I was perusing social media the other day and came across an article from the World Economic Forum titled The 10 skills you need to thrive in the Fourth Industrial Revolution. The article talked about the next industrial revolution stating in 2020 (the year my son graduates high school) and what skills employers will find the most desirable in their employees. It also had the list of those skills from their 2015 report.

A few of my student found me blog the other day and asked why the last entry was so long ago. A very good questions. It inspired me to write a new post.

This list of skills got me thinking about what we teach our students. As high school teachers we tend to be content driven, thinking our content is the second most important (since we all know physics is the most important). Well on this list of skills there is no content material, so how does our teaching translate and prepare our students with these skills? And how does their grade or success in our class or score on a standardized test measure these skills?

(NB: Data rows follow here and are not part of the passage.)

theorem execCtrlSuperblockReceive_keepsMems {s : State} (hs : memsOk s.mems = true) (port : Nat) (words : List Word) (dt : Nat) :
    KeepsMems (execCtrlSuperblockReceive port words dt s) := by
  unfold execCtrlSuperblockReceive; simp [hs]

theorem execPortHelloTimeout_keepsMems {s : State} (hs : memsOk s.mems = true) (port : Nat) : KeepsMems (execPortHelloTimeout port s) := by
  unfold execPortHelloTimeout; simp [hs]

theorem execReplayTimeout_keepsMems {s : State} (hs : memsOk s.mems = true) (port : Nat) : KeepsMems (execReplayTimeout port s) := by
  unfold execReplayTimeout; simp [hs]

theorem execTimeExchangeStart_keepsMems {s : State} (hs : memsOk s.mems = true) (dt : Nat) : KeepsMems (execTimeExchangeStart dt s) := by
  unfold execTimeExchangeStart; dsimp only; (repeat' split) <;> simp [hs]

theorem execTReqReceive_keepsMems {s : State} (hs : memsOk s.mems = true) (port : Nat) (words : List Word) (resp dt : Nat) :
    KeepsMems (execTReqReceive port words resp dt s) := by
  unfold execTReqReceive; simp [hs]

theorem execTRespReceive_keepsMems {s : State} (hs : memsOk s.mems = true) (port : Nat) (words : List Word) (retry : Bool) (dt : Nat) :
    KeepsMems (execTRespReceive port words retry dt s) := by
  unfold execTRespReceive; simp [hs]

theorem execTFupReceive_keepsMems {s : State} (hs : memsOk s.mems = true) (port : Nat) (words : List Word) (retry : Bool) (dt : Nat) :
    KeepsMems (execTFupReceive port words retry dt s) := by
  unfold execTFupReceive; simp [hs]

theorem execTFupLate_keepsMems {s : State} (hs : memsOk s.mems = true) : KeepsMems (execTFupLate s) := by
  unfold execTFupLate; split <;> simp [hs]

theorem execTimeLostTimeout_keepsMems {s : State} (hs : memsOk s.mems = true) : KeepsMems (execTimeLostTimeout s) := by
  unfold execTimeLostTimeout; simp -implicitDefEqProofs [hs]

theorem execSuperblockSlotSend_keepsMems {s : State} (hs : memsOk s.mems = true) (lane dt : Nat) (errs : optParam (List ReadErr) []) :
    KeepsMems (execSuperblockSlotSend lane dt s errs) := by
  unfold execSuperblockSlotSend; simp [hs]

theorem execSuperblockReceive_keepsMems {s : State} (hs : memsOk s.mems = true) (lane : Nat) (line : List Word) (dt : Nat) :
    KeepsMems (execSuperblockReceive lane line dt s) := by
  exact (keepsMems_next _).2 (State.slotReceive_memsOk (by simpa using hs) _ _)

theorem execCawellPacketReceive_keepsMems {s : State} (hs : memsOk s.mems = true) (port : Nat) (words : List Word) (damaged : Bool) (dt : Nat) :
    KeepsMems (execCawellPacketReceive port words damaged dt s) := by
  exact (keepsMems_next _).2 (State.packetSeen_memsOk (by simpa using hs) _ _ _)

theorem execCensusCompute_keepsMems {s : State} (hs : memsOk s.mems = true) (routes : List (Word × List Word)) :
    KeepsMems (execCensusCompute routes s) := by
  unfold execCensusCompute; simp [hs]

theorem execCensusAfterLinkAuth_keepsMems {s : State} (hs : memsOk s.mems = true) : KeepsMems (execCensusAfterLinkAuth s) := by
  unfold execCensusAfterLinkAuth; dsimp only; (repeat' split) <;> simp [hs]

theorem execNetRecordApply_keepsMems {s : State} (hs : memsOk s.mems = true) : KeepsMems (execNetRecordApply s) := by
  unfold execNetRecordApply; simp [hs]

theorem execTick_keepsMems {s : State} (hs : memsOk s.mems = true) (acts : List (Nat × Nat)) (items : List PlanItem) (slip : Bool) :
    KeepsMems (execTick acts items slip s) := by
  unfold execTick
  split
  · simpa using hs
  · exact (keepsMems_next _).2 (State.atTick_memsOk (by simpa using hs) _ _ _ _)

theorem execUdpCommandDatagram_keepsMems {s : State} (hs : memsOk s.mems = true) (ip : IpHead) (ports : Nat × Nat) (bytes : List Byte) (dt : Nat) (eth : optParam Nat 0) (vid : optParam (Option Nat) none) (good : optParam Bool true) :
    KeepsMems (execUdpCommandDatagram ip ports bytes dt s eth vid good) := by
  unfold execUdpCommandDatagram
  dsimp only
  split
  · simpa using hs
  · exact (keepsMems_next _).2 (State.packetBytes_memsOk (by simpa using hs) _ _)

theorem execSpiCommand_keepsMems {s : State} (hs : memsOk s.mems = true) (bytes : List Byte) (dt : Nat) :
    KeepsMems (execSpiCommand bytes dt s) := by
  unfold execSpiCommand
  dsimp only
  split
  · simpa using hs
  · exact (keepsMems_next _).2 (State.packetBytes_memsOk (by simpa using hs) _ _)

theorem execSpiReplyRead_keepsMems {s : State} (hs : memsOk s.mems = true) (count : Nat) : KeepsMems (execSpiReplyRead count s) := by
  unfold execSpiReplyRead; simp [hs]

end Sys2Proof.Machine
end

section
/-! Every step keeps DRAM and flash in canonical form. -/

namespace Sys2Proof.Machine

/-- A command packet of one opcode. -/
theorem arrive_keepsMems {s : State} {o : OpSpec} (ho : o ∈ opTable) (c : Cmd) (hs : memsOk s.mems = true) :
    KeepsMems (.next (s.arrive o c)) := (keepsMems_next _).2 (State.arrive_memsOk ho c hs)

It was also interesting to see what skills have moved up and down in importance in the last 5 years and are new or have been dropped from the list. I am not so sure how some of the skills on the list, especially the two new skills (Emotional Intelligence and Cognitive Flexibility) would be specifically measured. Well it just shows that the “Shift Happens” video from 2008 may have been correct: “We are currently preparing students for jobs that don’t yet exist, using technologies that haven’t been invented, in order to solve problems we don’t even know are problems yet”. The skills and objects we teach every day in class need to somehow ultimately give our students the skills they will need to be successfully in the fourth industrial revolution.